Your assignment. In the listing below, start your output at the line with "q with silence" and end it after the line with "def execReadout (p", copying every line exactly.

Supplied records.
-- ==== Sys2Proof/Machine/Exchange.lean ====
section
/-!
DEFINITION. Machine/Exchange.lean: the exchange machine of a port (section 9.2). Each event is taken on a
port that is present (R162); an event whose rule asks for another state of the machine than the one it finds
is none of that port's, and changes nothing (log entry 2).
-/

namespace Sys2Proof.Machine

/-- An event on port `p`: a port that is not present ignores SEL and shifts nothing (R162). -/
def portEvent (p : Port) (g : State → State) (s : State) : Host.Outcome State Fault Refusal :=
  event (fun t => if t.present p then g t else t) s

/-- The machine of port `p` and its SEL line changed. -/
def State.setExchange (s : State) (p : Port) (x : Exchange) (sel : Selection) : State :=
  s.updatePort p fun q => { q with exchange := x, sel := sel }

/-- R165: FRAME_WHILE_BUSY is logged at the assertion of SEL in PROCESSING. -/
def State.logBusy (s : State) (p : Port) : State := s.logFault .link .frameWhileBusy none (some p)

/-- R163 to R166: SEL is asserted on port `p`. In IDLE the machine enters RECEIVING; a selection made in
PROCESSING is logged and ignored until its release; in RESPONSE_READY nothing follows before the first clock
edge. -/
def State.assertSel (s : State) (p : Port) : State :=
  if (s.port p).sel ≠ .released then s
  else match (s.port p).exchange with
    | .idle => s.setExchange p (.receiving [] 0) .taken
    | .processing kept count => (s.logBusy p).setExchange p (.processing kept count) .ignored
    | .responseReady frame => s.setExchange p (.responseReady frame) .taken
    | .receiving _ _ | .reading _ => s

/-- SEL_ASSERT (R164). -/
def execSelAssert (p : Port) (s : State) : Host.Outcome State Fault Refusal := portEvent p (fun t => t.assertSel p) s

/-- R164: of all bytes received the first 63 are kept, and every one is counted. -/
def keepBytes (kept : List Byte) (bytes : List Byte) : List Byte := (kept ++ bytes).take Config.maxFrame

/-- R172: a good frame re-arms the silence timer of an ACTIVE port. -/
def State.rearm (s : State) (p : Port) (good : Bool) : State :=
  s.updatePort p fun q => { q with silence := if good && q.link == .active then s.armedSilence p else q.silence }

/-- R164, R169, R172: SEL is released in RECEIVING after these bytes. A release in IDLE, PROCESSING or
RESPONSE_READY ends a selection that the part ignored (R165, R166, R167). -/
def State.endFrame (s : State) (p : Port) (bytes : List Byte) : State :=
  match (s.port p).exchange with
  | .receiving kept count =>
    (s.setExchange p (.processing (keepBytes kept bytes) (count + bytes.length)) .released).rearm p
      (goodFrame (keepBytes kept bytes) (count + bytes.length))
  | .reading _ => s
  | x => s.setExchange p x .released

/-- FRAME_END (R164): the bits of a partial byte are dropped. -/
def execFrameEnd (p : Port) (bytes : List Byte) (_partialBits : Nat) (s : State) : Host.Outcome State Fault Refusal :=
  portEvent p (fun t => t.endFrame p bytes) s

/-- FRAME_WHILE_BUSY (R165): a selection made during PROCESSING. -/
def execFrameWhileBusy (p : Port) (s : State) : Host.Outcome State Fault Refusal :=
  portEvent p (fun t =>
    match (t.port p).exchange with
    | .processing _ _ => t.logBusy p
    | _ => t) s

/-- R166: a selection in RESPONSE_READY is a readout, and RDY drops. A selection that the part ignores is
none (R165), and the model leaves RDY high through it (log entry 31). -/
def State.beginReadout (s : State) (p : Port) : State :=
  match (s.port p).exchange with
  | .responseReady frame => if (s.port p).sel = .ignored then s else s.setExchange p (.reading frame) .taken
  | _ => s

/-- READOUT (R166): the machine is in READING, with RDY low. -/
def execReadout (p : Port) (s : State) : Host.Outcome State Fault Refusal := portEvent p (fun t => t.beginReadout p) s

/-- R166: a first byte other than 0x00 in RESPONSE_READY: the response is discarded, and the byte is byte 0 of
a new frame. A first byte of 0x00 is a readout. A selection that the part ignores shifts nothing in (R165). -/
def State.discardResponse (s : State) (p : Port) (first : Byte) : State :=
  match (s.port p).exchange with
  | .responseReady _ =>
    if first = 0 then s.beginReadout p
    else if (s.port p).sel = .ignored then s
    else (s.logFault .link .responseDiscarded none (some p)).setExchange p (.receiving [first] 1) .taken
  | _ => s

/-- RESPONSE_DISCARDED (R166). -/
def execResponseDiscarded (p : Port) (first : Byte) (s : State) : Host.Outcome State Fault Refusal :=
  portEvent p (fun t => t.discardResponse p first) s

/-- READOUT_END (R166): the response is discarded and the machine enters IDLE. A release outside RECEIVING
and READING ends a selection that the part ignored (R165, R166, R167). -/
def execReadoutEnd (p : Port) (s : State) : Host.Outcome State Fault Refusal :=
  portEvent p (fun t =>
    match (t.port p).exchange with
    | .reading _ => t.setExchange p .idle .released
    | .receiving _ _ => t
    | x => t.setExchange p x .released) s

/-- R165, R176: the rule that owns a request kind. -/
def ruleOf (p : Port) (body : List Byte) : Kind → State → State × Response
  | .hello => ruleHello p body
  | .status => ruleStatus p body
  | .noticeRead => ruleNoticeRead p body
  | .noticeClear => ruleNoticeClear p body
  | .noticeMask => ruleNoticeMask p body
  | .park => rulePark p body
  | .mapRead => ruleMapRead p body
  | .slabAnnounce => ruleSlabAnnounce body
  | .slabRead => ruleSlabRead body
  | .seqMove => ruleSeqMove body
  | .seqWithdraw => ruleSeqWithdraw body
  | .seqRead => ruleSeqRead body
  | .laneRead => ruleLaneRead body
  | .holdSet => ruleHoldSet body
  | .holdRelease => ruleHoldRelease body
  | .dischargeTake => ruleDischargeTake body
  | .slabResolve => ruleSlabResolve body
  | .doubtList => ruleDoubtList body
  | .rowRemove => ruleRowRemove body
  | .mapWalk => ruleMapWalk body
  | .rowShift => ruleRowShift body
  | .confirmFurnace => ruleConfirmFurnace body
  | .confirmLane => ruleConfirmLane body
  | .faultRead => ruleFaultRead body
  | .faultClear => ruleFaultClear body
  | .thresholdSet => ruleThresholdSet body
  | .advisoryEnable => ruleAdvisoryEnable body
  | .paramRead => ruleParamRead body
  | .paramWrite => ruleParamWrite body
  | .start => ruleStart body
  | .restart => ruleRestart body
  | .clearAll => ruleClearAll body
  | .resetRecordClear => ruleResetRecordClear body
  | .permitAsk => forCrane p (rulePermitAsk body)
  | .permitReturn => forCrane p (rulePermitReturn body)
  | .liftReport => forCrane p (ruleLiftReport body)
  | .setdownAsk => forCrane p (ruleSetdownAsk body)
  | .depositReport => forCrane p (ruleDepositReport body)
  | .setAsideReport => forCrane p (ruleSetAsideReport body)
  | .chargeAsk => forFurnace p (ruleChargeAsk body)
  | .chargeBegin => forFurnace p (ruleChargeBegin body)
  | .chargeEnd => forFurnace p (ruleChargeEnd body)
  | .chargeAbort => forFurnace p (ruleChargeAbort body)
  | .walkReport => forFurnace p (ruleWalkReport body)
  | .dischargeAsk => forFurnace p (ruleDischargeAsk body)
  | .dischargeReport => forFurnace p (ruleDischargeReport body)

/-- R169: the judgement of the frame held on port `p`, with the answer to it. -/
def judgeFrame (p : Port) (kept : List Byte) (count : Nat) (s : State) : State × Response :=
  if !goodFrame kept count then s.refuseFrame p
  else match kindOfCode (byteAt kept 0) with
    | none => s.refuseKind p
    | some k => judged p k (ruleOf p (frameBody kept) k) s

/-- PROCESSING_END (R165). -/
def execProcessingEnd (p : Port) (s : State) : Host.Outcome State Fault Refusal :=
  portEvent p (fun t =>
    match (t.port p).exchange with
    | .processing kept count => answered p (judgeFrame p kept count t)
    | _ => t) s

end Sys2Proof.Machine
end

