-- ==== Sys2Proof/Certificates/Slice0/Obligations.lean ====
section
/-!
DEFINITION. Certificates/Slice0/Obligations.lean: the statements for the provers. They stand in the order of
OBLIGATIONS.json: steps and the queue; the laws every step keeps; rules of the whole part; the shared
operations; frames and fields; the planner's sums; and for every command its effect, as the next state that
exec answers.
-/

open Sys2Proof Sys2Proof.Machine

/-! ### Steps and the queue -/

/-- A step takes the command at the front of the queue. The queue is the model's (log entry 1). -/
def Obligations.StepTakesFrontCommand : Prop :=
  ∀ (c : Instr) (rest : List Instr) (s : State), s.pending = c :: rest → step s = exec c { s with pending := rest }

/-- On an empty queue 0.1 s passes (the model's choice, log entry 1): every running timer goes down by one step
(R52, R70, R138, R172), what falls due joins the queue once, and nothing else changes. -/
def Obligations.EmptyQueueLetsTimePass : Prop :=
  ∀ s : State, s.pending = [] → s.powered = true →
    ∃ t, step s = .next t ∧ SameStore s t ∧ t.powered = true ∧ t.banks = s.banks ∧ t.reservation = s.reservation ∧
      t.subSecond = (if 9 ≤ s.subSecond then 0 else s.subSecond + 1) ∧
      (∀ k : Crane, t.crane k = { s.crane k with
        permitTimer := (s.crane k).permitTimer.map fun n => n - 1
        custodyTimer := (s.crane k).custodyTimer.map fun n => n - 1 }) ∧
      (∀ f : Furnace, t.furnace f = { s.furnace f with chargeTimer := (s.furnace f).chargeTimer.map fun n => n - 1 }) ∧
      (∀ p : Port, t.port p = { s.port p with silence := (s.port p).silence.map fun n => n - 1 }) ∧
      (Instr.runningSecondsAdvance ∈ t.pending ↔ 9 ≤ s.subSecond) ∧
      (∀ k : Crane, Instr.permitTimerExpiry k ∈ t.pending ↔ ∃ n, (s.crane k).permitTimer = some n ∧ n ≤ 1) ∧
      (∀ k : Crane, Instr.custodyTimerExpiry k ∈ t.pending ↔ ∃ n, (s.crane k).custodyTimer = some n ∧ n ≤ 1) ∧
      (∀ f : Furnace, Instr.chargeTimerExpiry f ∈ t.pending ↔ ∃ n, (s.furnace f).chargeTimer = some n ∧ n ≤ 1) ∧
      (∀ p : Port, Instr.silenceTimerExpiry p ∈ t.pending ↔ ∃ n, (s.port p).silence = some n ∧ n ≤ 1) ∧
      t.pending.Nodup ∧
      ∀ c ∈ t.pending, c = .runningSecondsAdvance ∨ (∃ k, c = .permitTimerExpiry k ∨ c = .custodyTimerExpiry k) ∨
        (∃ f, c = .chargeTimerExpiry f) ∨ ∃ p, c = .silenceTimerExpiry p

/-- Every command answers a next state and changes nothing of the queue (log entry 1); without power a command other
than POWER_ON changes nothing at all (log entry 4). -/
def Obligations.EveryCommandKeepsQueue : Prop :=
  ∀ (c : Instr) (s : State), ∃ t, exec c s = .next t ∧ t.pending = s.pending ∧
    (s.powered = false → c ≠ .powerOn → t = s)

/-! ### The laws that every step keeps -/

/-- The bounds of the lists, counters, notice sets and parameters hold after every step (R1, R21, R104, R116,
R123, R128, R158, R162, R173, R177). -/
def Obligations.BoundsKept : Prop :=
  ∀ s t : State, Bounds s → step s = .next t → Bounds t

/-- R9, R179: in CONFIG the register, the sequence, the lane and every map stay empty, and no permit, custody
or charge timer runs. -/
def Obligations.ConfigTracksNothing : Prop :=
  ∀ s t : State, (s.mode = .config → TracksNothing s) → step s = .next t → t.mode = .config → TracksNothing t

/-- R1, R3, R5, R40, R64, R142: after every step every live slab stands in exactly the collection its location
state names, pairs name each other, and the credits held stay within the lane capacity. -/
def Obligations.AccountKept : Prop :=
  ∀ s t : State, Account s → step s = .next t → Account t

/-- R73: only the custodian of the sequence head holds the set-down reservation, after every step. -/
def Obligations.ReservationKept : Prop :=
  ∀ s t : State, Account s → ReservationSound s → step s = .next t → ReservationSound t

/-- The part right after its first power-on keeps all these laws. -/
def Obligations.ResetIsSafe : Prop := Safe State.reset ∧ TracksNothing State.reset

/-! ### Rules of the whole part -/

/-- R97, R104, R115: while a row stays in its map its slabs, its width and its soak target do not change, its
residence does not fall, and soak notified stays yes. -/
def Obligations.RowsKeepTheirFigures : Prop :=
  ∀ s t : State, Account s → Bounds s → step s = .next t → ∀ f : Furnace, ∀ r ∈ (s.furnace f).rows,
    ∀ r' ∈ (t.furnace f).rows, r'.slabA = r.slabA →
      r'.slabB = r.slabB ∧ r'.width = r.width ∧ r'.soakTarget = r.soakTarget ∧ r.residence ≤ r'.residence ∧
        (r.soakNotified = true → r'.soakNotified = true)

Answer for this exercise.
  s.updatePort p fun q => { q with silence := if good && q.link == .active then s.armedSilence p else q.silence }

/-- R164, R169, R172: SEL is released in RECEIVING after these bytes. A release in IDLE, PROCESSING or
RESPONSE_READY ends a selection that the part ignored (R165, R166, R167). -/
def State.endFrame (s : State) (p : Port) (bytes : List Byte) : State :=
  match (s.port p).exchange with
  | .receiving kept count =>
    (s.setExchange p (.processing (keepBytes kept bytes) (count + bytes.length)) .released).rearm p
      (goodFrame (keepBytes kept bytes) (count + bytes.length))
  | .reading _ => s
  | x => s.setExchange p x .released

/-- FRAME_END (R164): the bits of a partial byte are dropped. -/
def execFrameEnd (p : Port) (bytes : List Byte) (_partialBits : Nat) (s : State) : Host.Outcome State Fault Refusal :=
  portEvent p (fun t => t.endFrame p bytes) s

/-- FRAME_WHILE_BUSY (R165): a selection made during PROCESSING. -/
def execFrameWhileBusy (p : Port) (s : State) : Host.Outcome State Fault Refusal :=
  portEvent p (fun t =>
    match (t.port p).exchange with
    | .processing _ _ => t.logBusy p
    | _ => t) s

/-- R166: a selection in RESPONSE_READY is a readout, and RDY drops. A selection that the part ignores is
none (R165), and the model leaves RDY high through it (log entry 31). -/
def State.beginReadout (s : State) (p : Port) : State :=
  match (s.port p).exchange with
  | .responseReady frame => if (s.port p).sel = .ignored then s else s.setExchange p (.reading frame) .taken
  | _ => s

/-- READOUT (R166): the machine is in READING, with RDY low. -/
def execReadout (p : Port) (s : State) : Host.Outcome State Fault Refusal := portEvent p (fun t => t.beginReadout p) s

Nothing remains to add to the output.